● **What you need to do**
Counting the line with "readRegister r s" as the last one, copy out the lines of the data exactly from the first onward.

● **Stored data**

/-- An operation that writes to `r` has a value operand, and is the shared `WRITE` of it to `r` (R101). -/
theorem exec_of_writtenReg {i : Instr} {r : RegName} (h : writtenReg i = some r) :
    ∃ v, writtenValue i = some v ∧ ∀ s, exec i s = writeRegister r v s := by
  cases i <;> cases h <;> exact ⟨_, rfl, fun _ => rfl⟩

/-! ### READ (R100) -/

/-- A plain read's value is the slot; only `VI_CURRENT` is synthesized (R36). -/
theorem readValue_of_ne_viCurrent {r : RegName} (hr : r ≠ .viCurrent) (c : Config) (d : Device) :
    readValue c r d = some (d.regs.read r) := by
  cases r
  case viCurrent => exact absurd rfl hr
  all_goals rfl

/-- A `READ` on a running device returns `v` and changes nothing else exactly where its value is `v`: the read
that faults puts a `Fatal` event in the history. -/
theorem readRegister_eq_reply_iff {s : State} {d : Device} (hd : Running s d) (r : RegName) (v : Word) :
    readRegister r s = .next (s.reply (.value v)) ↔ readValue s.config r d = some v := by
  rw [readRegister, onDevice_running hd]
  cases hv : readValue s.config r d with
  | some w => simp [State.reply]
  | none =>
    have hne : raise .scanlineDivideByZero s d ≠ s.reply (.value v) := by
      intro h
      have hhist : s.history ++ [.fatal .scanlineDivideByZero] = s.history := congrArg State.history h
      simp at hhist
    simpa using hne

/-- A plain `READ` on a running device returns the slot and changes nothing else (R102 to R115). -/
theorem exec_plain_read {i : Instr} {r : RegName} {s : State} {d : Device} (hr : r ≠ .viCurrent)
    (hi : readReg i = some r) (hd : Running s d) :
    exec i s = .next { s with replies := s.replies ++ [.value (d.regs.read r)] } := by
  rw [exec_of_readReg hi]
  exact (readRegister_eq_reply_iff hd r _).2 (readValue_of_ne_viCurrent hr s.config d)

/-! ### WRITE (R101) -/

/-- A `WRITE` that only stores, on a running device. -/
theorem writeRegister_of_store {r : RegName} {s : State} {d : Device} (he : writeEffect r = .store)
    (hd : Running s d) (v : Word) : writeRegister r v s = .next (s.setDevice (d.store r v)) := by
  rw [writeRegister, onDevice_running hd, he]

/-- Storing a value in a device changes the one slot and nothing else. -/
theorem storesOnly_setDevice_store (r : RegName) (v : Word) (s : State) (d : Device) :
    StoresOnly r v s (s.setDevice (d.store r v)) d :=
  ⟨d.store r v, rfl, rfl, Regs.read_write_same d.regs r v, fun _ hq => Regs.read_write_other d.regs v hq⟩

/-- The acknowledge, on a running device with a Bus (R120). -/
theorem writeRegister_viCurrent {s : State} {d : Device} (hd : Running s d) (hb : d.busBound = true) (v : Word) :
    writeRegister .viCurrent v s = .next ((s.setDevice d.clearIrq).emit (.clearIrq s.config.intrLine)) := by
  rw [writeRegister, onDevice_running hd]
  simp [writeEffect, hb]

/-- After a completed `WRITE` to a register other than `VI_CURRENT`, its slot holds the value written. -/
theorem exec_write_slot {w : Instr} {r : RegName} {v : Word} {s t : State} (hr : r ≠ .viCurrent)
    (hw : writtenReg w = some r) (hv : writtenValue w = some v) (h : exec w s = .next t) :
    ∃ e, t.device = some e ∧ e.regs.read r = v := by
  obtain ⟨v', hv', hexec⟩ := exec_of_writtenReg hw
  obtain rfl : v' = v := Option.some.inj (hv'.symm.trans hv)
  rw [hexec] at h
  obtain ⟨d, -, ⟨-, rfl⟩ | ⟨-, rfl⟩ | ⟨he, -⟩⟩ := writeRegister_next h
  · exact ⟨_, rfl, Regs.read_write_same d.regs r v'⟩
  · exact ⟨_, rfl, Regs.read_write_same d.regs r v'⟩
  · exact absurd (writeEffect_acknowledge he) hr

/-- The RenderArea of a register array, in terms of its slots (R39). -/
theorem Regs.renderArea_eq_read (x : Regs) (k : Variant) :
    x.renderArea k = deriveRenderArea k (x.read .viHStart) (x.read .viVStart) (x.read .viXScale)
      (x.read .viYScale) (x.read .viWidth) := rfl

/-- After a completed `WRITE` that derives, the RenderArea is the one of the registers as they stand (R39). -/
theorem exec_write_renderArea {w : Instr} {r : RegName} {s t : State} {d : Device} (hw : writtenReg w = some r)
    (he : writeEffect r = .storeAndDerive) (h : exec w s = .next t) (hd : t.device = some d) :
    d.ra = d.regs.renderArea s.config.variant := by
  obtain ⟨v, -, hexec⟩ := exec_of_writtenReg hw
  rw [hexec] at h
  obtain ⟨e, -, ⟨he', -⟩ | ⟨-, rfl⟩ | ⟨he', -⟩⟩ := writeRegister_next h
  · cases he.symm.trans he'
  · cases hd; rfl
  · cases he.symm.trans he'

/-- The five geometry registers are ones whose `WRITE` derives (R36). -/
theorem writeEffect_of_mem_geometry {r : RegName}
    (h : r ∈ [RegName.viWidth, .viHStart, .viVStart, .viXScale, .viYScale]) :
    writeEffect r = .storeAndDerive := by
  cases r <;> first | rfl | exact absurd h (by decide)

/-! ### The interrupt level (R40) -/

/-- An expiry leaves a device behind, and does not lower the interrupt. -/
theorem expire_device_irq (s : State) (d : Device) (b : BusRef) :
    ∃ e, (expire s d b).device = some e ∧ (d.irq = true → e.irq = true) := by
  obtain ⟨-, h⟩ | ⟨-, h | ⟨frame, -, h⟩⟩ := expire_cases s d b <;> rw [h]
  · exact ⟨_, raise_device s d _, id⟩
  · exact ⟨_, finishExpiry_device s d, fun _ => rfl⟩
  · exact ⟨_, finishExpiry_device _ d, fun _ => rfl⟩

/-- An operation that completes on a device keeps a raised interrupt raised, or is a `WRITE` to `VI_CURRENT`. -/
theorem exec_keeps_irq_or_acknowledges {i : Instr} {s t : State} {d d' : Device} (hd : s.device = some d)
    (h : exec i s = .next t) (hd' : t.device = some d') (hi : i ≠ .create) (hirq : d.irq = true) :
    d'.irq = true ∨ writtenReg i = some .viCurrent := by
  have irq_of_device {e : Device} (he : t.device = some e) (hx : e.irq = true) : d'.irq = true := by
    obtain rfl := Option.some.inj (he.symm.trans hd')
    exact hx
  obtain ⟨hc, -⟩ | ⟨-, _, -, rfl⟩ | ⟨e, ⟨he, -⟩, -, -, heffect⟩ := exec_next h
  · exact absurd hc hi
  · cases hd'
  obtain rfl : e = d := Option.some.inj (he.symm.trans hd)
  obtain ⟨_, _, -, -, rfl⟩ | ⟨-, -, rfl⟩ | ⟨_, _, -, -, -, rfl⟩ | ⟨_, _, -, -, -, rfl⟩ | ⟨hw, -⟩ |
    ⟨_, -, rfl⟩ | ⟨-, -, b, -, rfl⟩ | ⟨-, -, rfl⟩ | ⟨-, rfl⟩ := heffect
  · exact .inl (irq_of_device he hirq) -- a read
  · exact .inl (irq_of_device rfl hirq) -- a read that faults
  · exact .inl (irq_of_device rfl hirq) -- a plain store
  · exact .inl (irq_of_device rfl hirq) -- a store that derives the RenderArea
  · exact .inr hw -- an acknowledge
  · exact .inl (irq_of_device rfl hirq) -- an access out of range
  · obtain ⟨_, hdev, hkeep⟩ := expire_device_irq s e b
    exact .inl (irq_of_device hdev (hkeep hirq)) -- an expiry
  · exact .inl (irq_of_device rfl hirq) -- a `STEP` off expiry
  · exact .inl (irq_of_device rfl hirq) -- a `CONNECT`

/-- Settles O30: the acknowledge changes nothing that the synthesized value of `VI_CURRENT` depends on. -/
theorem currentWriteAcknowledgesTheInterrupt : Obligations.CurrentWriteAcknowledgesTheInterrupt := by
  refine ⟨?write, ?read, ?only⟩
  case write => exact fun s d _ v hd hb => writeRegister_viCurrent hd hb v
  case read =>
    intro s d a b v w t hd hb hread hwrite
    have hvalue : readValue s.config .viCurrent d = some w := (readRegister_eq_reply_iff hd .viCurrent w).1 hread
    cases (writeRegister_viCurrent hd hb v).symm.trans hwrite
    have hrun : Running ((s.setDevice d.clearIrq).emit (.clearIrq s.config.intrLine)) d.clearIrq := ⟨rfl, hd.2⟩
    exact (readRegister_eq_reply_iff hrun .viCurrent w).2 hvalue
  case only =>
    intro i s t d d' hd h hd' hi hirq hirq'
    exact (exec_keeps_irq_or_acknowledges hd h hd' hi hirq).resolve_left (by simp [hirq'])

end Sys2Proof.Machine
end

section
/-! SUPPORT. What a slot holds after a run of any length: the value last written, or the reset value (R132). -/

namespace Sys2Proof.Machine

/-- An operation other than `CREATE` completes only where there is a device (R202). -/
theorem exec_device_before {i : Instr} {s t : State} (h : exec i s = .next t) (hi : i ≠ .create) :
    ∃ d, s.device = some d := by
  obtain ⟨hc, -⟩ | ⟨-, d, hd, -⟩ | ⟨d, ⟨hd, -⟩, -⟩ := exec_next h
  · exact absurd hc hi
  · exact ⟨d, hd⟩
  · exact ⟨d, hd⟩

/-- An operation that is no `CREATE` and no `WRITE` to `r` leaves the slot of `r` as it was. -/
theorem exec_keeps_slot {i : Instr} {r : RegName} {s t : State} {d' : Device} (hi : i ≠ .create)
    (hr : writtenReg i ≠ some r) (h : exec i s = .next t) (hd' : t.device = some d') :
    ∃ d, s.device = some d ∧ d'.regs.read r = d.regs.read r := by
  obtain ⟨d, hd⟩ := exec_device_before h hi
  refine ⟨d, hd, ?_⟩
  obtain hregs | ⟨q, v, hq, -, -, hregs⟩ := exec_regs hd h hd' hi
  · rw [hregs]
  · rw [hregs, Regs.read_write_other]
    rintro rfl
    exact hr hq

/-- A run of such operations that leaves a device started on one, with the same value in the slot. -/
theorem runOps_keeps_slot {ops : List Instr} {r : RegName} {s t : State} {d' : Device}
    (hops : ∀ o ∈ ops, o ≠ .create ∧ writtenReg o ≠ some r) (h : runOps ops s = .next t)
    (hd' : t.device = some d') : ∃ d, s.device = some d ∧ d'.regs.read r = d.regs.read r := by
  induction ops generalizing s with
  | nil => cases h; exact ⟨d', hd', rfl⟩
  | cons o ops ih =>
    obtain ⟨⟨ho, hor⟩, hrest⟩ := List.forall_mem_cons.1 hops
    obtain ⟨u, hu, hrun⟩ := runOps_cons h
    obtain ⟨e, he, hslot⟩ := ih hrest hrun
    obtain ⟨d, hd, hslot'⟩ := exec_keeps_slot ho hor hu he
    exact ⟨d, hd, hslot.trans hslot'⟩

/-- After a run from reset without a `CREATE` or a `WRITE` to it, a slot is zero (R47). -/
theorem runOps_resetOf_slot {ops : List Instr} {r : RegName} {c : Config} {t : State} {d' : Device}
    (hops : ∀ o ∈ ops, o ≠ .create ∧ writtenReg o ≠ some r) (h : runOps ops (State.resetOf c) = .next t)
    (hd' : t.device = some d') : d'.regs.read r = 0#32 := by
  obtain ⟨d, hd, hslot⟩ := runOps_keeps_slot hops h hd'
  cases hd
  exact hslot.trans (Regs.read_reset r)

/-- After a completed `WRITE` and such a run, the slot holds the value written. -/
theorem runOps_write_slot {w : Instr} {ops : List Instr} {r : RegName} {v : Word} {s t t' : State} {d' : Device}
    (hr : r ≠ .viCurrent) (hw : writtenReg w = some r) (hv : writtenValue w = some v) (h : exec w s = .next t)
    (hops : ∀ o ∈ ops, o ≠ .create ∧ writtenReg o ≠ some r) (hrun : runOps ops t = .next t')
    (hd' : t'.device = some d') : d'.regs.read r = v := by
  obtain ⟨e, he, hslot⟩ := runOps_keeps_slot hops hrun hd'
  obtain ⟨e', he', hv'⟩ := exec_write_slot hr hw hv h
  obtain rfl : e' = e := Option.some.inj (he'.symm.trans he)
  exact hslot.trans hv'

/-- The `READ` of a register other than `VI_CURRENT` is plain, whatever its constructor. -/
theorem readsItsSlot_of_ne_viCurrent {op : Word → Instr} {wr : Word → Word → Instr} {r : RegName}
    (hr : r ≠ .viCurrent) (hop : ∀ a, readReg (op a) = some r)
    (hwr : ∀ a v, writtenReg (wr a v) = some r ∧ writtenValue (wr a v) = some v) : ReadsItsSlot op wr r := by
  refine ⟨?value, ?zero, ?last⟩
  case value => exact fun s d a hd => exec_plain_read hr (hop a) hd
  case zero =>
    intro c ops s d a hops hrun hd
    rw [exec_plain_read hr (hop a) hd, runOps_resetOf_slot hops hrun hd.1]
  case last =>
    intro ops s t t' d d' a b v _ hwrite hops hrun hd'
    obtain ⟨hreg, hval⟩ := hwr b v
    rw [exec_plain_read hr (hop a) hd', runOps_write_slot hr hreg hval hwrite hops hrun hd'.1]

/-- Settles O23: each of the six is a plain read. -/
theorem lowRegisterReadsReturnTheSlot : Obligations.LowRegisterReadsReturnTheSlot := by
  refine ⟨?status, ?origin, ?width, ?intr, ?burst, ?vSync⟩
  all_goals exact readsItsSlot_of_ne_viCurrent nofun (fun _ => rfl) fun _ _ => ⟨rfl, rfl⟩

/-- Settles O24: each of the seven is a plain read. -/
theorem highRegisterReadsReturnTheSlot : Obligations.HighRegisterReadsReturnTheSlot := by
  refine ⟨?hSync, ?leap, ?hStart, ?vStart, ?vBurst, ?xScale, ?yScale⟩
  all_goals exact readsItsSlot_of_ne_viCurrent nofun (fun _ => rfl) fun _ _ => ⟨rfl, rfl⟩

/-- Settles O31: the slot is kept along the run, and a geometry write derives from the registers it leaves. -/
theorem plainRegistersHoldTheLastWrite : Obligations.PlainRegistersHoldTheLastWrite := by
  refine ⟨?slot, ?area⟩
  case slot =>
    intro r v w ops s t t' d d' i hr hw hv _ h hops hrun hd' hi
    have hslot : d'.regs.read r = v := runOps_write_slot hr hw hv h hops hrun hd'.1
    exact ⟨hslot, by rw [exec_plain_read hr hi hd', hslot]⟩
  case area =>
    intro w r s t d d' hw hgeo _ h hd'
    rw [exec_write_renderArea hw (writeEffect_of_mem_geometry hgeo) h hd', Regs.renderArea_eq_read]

● **Result for this task**
/-- An operation that writes to `r` has a value operand, and is the shared `WRITE` of it to `r` (R101). -/
theorem exec_of_writtenReg {i : Instr} {r : RegName} (h : writtenReg i = some r) :
    ∃ v, writtenValue i = some v ∧ ∀ s, exec i s = writeRegister r v s := by
  cases i <;> cases h <;> exact ⟨_, rfl, fun _ => rfl⟩

/-! ### READ (R100) -/

/-- A plain read's value is the slot; only `VI_CURRENT` is synthesized (R36). -/
theorem readValue_of_ne_viCurrent {r : RegName} (hr : r ≠ .viCurrent) (c : Config) (d : Device) :
    readValue c r d = some (d.regs.read r) := by
  cases r
  case viCurrent => exact absurd rfl hr
  all_goals rfl

/-- A `READ` on a running device returns `v` and changes nothing else exactly where its value is `v`: the read
that faults puts a `Fatal` event in the history. -/
theorem readRegister_eq_reply_iff {s : State} {d : Device} (hd : Running s d) (r : RegName) (v : Word) :
    readRegister r s = .next (s.reply (.value v)) ↔ readValue s.config r d = some v := by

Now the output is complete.